▶ Your goal
Using the entries that follow, write out the line containing "(v.sp.out ++ v.joined.flatMap", the line containing "abbrev State.restfulAt (s", and every line between them, exactly and nothing else.

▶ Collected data
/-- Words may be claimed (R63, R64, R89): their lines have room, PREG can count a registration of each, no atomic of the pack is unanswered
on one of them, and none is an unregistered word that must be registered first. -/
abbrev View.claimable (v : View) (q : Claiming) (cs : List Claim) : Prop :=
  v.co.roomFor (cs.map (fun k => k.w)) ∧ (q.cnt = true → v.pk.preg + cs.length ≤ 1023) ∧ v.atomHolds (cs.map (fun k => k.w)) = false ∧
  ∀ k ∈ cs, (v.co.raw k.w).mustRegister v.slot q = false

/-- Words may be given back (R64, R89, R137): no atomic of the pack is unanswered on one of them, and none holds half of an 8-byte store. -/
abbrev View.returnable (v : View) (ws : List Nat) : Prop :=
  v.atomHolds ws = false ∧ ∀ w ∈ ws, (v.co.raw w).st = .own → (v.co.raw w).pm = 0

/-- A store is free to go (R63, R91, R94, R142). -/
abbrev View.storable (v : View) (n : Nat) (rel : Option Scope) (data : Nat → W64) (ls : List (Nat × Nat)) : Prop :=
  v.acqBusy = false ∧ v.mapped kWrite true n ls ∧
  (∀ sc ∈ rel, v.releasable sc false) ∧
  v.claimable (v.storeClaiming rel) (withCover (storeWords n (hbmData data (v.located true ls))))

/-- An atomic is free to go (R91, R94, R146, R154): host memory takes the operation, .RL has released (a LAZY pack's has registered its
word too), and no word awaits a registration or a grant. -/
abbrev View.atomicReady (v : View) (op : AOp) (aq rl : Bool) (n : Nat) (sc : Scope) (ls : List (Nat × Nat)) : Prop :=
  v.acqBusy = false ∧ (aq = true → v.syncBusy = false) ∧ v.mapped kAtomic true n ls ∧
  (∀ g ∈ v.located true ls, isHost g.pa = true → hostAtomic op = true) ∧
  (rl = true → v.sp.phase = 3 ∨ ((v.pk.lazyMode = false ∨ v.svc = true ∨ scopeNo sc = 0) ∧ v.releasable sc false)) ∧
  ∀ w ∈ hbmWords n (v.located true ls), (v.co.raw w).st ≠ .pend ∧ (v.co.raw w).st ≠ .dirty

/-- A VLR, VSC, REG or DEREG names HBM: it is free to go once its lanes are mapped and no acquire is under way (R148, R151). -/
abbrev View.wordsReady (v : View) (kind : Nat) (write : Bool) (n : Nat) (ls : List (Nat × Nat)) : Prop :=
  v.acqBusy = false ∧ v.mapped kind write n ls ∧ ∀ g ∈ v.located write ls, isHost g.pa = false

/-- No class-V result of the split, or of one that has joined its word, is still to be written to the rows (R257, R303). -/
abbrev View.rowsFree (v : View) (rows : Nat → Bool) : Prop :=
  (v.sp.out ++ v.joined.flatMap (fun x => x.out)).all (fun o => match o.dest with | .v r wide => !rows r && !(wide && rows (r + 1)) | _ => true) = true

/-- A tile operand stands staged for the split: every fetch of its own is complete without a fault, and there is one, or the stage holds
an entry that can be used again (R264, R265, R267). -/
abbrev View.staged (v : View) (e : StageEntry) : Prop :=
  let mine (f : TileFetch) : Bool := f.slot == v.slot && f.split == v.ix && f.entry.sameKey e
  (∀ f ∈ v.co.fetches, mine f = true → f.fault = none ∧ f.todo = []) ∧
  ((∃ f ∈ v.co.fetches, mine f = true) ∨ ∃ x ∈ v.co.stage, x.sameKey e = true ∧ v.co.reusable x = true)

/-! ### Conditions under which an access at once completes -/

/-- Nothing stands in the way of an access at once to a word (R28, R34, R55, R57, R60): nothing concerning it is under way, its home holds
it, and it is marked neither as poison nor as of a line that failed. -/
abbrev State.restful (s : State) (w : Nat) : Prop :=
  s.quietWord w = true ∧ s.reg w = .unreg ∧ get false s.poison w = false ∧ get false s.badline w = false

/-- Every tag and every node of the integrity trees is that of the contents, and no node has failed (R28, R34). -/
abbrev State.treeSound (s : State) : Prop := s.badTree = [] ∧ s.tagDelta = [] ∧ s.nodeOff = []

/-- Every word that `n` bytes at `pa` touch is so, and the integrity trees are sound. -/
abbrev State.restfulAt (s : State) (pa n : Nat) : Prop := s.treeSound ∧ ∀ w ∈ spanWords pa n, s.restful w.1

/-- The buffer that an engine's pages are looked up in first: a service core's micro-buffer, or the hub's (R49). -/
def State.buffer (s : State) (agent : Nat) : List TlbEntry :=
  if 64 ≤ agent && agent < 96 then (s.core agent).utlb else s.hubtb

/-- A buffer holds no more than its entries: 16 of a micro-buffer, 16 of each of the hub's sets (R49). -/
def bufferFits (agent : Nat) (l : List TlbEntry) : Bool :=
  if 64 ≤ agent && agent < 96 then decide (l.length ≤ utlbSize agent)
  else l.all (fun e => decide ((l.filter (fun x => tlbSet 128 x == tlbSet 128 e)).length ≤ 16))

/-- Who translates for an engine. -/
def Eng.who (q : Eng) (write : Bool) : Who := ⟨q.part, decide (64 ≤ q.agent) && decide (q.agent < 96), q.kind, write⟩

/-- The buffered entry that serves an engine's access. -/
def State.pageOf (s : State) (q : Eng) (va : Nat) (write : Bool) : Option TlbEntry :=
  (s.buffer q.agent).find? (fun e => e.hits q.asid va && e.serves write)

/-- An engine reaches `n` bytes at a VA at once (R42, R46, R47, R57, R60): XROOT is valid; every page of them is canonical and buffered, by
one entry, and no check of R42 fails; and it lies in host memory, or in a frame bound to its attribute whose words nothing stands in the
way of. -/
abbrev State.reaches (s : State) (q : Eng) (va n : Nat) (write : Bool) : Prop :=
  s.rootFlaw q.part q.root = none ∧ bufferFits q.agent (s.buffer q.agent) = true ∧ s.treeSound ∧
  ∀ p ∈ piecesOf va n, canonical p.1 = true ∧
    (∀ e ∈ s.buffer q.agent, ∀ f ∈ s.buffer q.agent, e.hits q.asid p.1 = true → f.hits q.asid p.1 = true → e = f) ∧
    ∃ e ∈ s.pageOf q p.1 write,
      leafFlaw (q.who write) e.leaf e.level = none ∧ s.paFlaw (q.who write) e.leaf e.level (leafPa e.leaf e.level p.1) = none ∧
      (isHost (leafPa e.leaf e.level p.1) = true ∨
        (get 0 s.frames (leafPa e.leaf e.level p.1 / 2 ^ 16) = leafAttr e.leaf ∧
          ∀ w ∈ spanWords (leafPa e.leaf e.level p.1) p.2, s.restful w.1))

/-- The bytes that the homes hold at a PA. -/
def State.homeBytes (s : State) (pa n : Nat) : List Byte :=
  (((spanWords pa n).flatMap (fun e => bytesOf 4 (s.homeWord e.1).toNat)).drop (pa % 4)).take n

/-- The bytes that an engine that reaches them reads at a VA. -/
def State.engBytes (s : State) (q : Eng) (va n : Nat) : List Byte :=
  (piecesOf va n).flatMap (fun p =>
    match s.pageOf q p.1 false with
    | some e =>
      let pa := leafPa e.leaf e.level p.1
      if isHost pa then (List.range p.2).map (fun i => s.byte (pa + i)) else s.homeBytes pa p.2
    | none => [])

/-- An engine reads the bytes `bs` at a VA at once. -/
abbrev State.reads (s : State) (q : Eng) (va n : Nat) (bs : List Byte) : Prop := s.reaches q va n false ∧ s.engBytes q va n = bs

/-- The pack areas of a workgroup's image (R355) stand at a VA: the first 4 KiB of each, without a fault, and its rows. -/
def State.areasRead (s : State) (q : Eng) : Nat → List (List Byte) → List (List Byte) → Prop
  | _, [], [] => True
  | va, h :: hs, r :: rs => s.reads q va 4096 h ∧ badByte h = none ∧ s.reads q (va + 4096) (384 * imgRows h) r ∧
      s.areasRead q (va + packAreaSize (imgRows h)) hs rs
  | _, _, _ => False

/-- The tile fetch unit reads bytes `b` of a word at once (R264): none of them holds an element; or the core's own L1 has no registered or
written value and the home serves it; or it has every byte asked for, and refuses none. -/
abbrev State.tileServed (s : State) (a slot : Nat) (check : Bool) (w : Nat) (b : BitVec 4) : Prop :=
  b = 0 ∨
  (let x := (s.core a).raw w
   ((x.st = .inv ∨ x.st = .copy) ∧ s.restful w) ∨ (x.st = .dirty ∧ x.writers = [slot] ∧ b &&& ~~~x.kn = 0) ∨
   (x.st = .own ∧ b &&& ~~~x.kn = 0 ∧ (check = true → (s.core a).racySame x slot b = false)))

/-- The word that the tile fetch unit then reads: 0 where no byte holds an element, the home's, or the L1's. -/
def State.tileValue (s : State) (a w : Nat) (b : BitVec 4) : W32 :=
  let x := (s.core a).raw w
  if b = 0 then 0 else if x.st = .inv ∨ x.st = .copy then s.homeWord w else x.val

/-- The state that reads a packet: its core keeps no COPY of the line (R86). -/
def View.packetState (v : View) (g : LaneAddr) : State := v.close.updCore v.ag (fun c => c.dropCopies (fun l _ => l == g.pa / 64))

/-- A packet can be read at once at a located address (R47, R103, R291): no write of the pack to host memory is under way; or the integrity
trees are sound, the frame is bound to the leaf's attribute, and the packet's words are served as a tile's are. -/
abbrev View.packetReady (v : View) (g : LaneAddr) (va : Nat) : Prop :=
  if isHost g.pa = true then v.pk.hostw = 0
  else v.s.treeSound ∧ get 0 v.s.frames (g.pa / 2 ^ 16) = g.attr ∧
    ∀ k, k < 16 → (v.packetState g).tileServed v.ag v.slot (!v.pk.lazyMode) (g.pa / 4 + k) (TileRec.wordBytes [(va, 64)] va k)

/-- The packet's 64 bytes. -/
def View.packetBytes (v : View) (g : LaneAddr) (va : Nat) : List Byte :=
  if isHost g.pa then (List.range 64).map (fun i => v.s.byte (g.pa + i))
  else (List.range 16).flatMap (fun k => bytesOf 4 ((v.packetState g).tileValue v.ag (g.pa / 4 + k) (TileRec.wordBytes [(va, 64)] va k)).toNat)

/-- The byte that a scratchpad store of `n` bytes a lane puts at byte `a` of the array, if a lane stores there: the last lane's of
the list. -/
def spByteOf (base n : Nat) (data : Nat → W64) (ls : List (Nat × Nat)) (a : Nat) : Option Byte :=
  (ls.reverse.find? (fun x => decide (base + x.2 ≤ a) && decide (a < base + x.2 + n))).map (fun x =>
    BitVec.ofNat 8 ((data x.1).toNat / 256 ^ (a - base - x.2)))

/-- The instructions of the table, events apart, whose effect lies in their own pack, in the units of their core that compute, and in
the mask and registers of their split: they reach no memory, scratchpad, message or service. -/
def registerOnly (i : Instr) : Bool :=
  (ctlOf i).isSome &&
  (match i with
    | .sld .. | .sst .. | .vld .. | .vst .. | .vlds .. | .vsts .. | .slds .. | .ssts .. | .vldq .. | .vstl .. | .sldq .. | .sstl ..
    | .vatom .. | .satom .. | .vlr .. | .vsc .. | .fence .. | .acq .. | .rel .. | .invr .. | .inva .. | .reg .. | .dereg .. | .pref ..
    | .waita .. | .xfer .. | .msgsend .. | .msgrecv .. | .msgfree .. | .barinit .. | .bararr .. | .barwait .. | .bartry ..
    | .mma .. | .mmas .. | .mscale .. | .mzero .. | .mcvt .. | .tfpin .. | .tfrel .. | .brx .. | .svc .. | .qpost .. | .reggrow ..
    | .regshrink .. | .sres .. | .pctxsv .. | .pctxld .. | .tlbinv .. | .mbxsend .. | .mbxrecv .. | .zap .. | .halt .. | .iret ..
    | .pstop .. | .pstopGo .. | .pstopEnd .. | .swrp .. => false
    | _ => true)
--
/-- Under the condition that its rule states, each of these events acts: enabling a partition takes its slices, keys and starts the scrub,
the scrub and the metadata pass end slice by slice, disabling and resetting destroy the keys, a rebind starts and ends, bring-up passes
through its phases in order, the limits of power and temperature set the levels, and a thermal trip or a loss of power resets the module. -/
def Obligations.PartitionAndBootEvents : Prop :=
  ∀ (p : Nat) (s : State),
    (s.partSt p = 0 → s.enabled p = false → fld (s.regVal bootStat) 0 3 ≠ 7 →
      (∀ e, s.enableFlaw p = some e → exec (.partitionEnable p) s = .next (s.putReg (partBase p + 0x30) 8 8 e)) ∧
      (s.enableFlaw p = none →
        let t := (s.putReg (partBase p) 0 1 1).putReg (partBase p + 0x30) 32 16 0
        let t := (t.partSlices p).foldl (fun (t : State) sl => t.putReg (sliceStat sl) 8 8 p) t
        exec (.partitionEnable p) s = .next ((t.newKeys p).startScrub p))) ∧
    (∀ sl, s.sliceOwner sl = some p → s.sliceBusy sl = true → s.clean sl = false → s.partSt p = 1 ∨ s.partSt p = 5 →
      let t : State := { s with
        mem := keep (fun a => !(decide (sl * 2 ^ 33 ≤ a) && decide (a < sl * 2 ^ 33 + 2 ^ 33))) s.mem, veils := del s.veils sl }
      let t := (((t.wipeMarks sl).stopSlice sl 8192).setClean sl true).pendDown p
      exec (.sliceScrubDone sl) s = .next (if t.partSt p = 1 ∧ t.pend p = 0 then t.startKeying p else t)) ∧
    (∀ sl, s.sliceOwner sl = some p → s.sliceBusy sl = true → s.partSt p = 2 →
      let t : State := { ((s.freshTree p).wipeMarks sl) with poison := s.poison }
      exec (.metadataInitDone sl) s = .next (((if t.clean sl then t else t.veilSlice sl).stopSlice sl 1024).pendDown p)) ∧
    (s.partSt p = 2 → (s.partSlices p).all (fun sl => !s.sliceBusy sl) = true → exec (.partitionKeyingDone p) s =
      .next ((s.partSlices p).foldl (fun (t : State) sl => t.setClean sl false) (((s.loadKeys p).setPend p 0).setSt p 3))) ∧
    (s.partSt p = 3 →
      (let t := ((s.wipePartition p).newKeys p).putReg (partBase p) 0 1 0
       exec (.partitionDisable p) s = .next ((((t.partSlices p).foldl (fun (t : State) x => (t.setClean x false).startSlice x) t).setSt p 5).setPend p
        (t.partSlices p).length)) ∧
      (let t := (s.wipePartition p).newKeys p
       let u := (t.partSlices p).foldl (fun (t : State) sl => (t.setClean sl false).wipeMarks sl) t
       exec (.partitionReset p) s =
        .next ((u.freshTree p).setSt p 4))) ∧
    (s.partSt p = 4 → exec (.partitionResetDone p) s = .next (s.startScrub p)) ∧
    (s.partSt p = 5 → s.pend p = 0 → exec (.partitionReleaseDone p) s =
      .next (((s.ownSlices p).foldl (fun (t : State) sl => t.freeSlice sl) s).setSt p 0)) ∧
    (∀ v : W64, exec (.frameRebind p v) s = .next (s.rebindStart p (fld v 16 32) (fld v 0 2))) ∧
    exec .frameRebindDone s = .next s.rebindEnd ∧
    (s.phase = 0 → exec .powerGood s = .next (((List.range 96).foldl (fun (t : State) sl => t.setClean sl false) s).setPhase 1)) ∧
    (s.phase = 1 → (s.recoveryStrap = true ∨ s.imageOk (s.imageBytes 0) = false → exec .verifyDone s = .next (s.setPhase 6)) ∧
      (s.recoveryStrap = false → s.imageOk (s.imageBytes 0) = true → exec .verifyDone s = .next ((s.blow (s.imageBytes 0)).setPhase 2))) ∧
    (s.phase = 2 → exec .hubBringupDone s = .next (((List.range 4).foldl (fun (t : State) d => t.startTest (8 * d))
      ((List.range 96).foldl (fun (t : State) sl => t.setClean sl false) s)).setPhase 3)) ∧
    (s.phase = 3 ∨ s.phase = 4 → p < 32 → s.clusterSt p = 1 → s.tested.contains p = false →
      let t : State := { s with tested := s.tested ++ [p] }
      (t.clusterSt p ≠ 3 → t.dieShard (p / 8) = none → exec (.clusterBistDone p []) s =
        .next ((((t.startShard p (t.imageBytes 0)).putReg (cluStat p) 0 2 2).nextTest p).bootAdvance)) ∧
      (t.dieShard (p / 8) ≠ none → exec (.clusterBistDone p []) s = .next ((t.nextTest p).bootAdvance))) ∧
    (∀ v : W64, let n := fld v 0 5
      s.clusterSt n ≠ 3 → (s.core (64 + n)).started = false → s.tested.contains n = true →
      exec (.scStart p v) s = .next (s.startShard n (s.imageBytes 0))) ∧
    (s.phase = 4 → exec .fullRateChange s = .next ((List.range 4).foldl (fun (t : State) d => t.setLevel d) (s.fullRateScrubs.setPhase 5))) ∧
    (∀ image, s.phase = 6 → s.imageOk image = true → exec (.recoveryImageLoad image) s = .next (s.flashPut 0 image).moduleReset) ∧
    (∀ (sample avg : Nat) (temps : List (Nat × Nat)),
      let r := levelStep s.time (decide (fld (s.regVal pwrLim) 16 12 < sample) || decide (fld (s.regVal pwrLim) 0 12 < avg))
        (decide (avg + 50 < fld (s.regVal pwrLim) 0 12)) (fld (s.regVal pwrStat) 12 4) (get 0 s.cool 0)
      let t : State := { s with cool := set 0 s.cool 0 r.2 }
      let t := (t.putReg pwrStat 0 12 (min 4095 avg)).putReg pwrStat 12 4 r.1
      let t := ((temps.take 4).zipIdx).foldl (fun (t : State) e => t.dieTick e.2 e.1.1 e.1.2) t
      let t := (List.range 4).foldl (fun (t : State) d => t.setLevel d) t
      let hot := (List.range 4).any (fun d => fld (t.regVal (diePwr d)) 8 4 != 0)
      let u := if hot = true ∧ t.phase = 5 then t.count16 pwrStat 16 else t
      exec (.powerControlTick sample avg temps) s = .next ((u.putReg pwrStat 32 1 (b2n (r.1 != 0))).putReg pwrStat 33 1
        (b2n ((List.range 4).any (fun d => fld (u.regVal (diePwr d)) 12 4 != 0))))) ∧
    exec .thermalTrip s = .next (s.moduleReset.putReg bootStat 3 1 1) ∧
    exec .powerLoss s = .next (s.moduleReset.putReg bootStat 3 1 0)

▶ Output below
  (v.sp.out ++ v.joined.flatMap (fun x => x.out)).all (fun o => match o.dest with | .v r wide => !rows r && !(wide && rows (r + 1)) | _ => true) = true

/-- A tile operand stands staged for the split: every fetch of its own is complete without a fault, and there is one, or the stage holds
an entry that can be used again (R264, R265, R267). -/
abbrev View.staged (v : View) (e : StageEntry) : Prop :=
  let mine (f : TileFetch) : Bool := f.slot == v.slot && f.split == v.ix && f.entry.sameKey e
  (∀ f ∈ v.co.fetches, mine f = true → f.fault = none ∧ f.todo = []) ∧
  ((∃ f ∈ v.co.fetches, mine f = true) ∨ ∃ x ∈ v.co.stage, x.sameKey e = true ∧ v.co.reusable x = true)

/-! ### Conditions under which an access at once completes -/

/-- Nothing stands in the way of an access at once to a word (R28, R34, R55, R57, R60): nothing concerning it is under way, its home holds
it, and it is marked neither as poison nor as of a line that failed. -/
abbrev State.restful (s : State) (w : Nat) : Prop :=
  s.quietWord w = true ∧ s.reg w = .unreg ∧ get false s.poison w = false ∧ get false s.badline w = false

/-- Every tag and every node of the integrity trees is that of the contents, and no node has failed (R28, R34). -/
abbrev State.treeSound (s : State) : Prop := s.badTree = [] ∧ s.tagDelta = [] ∧ s.nodeOff = []

/-- Every word that `n` bytes at `pa` touch is so, and the integrity trees are sound. -/
abbrev State.restfulAt (s : State) (pa n : Nat) : Prop := s.treeSound ∧ ∀ w ∈ spanWords pa n, s.restful w.1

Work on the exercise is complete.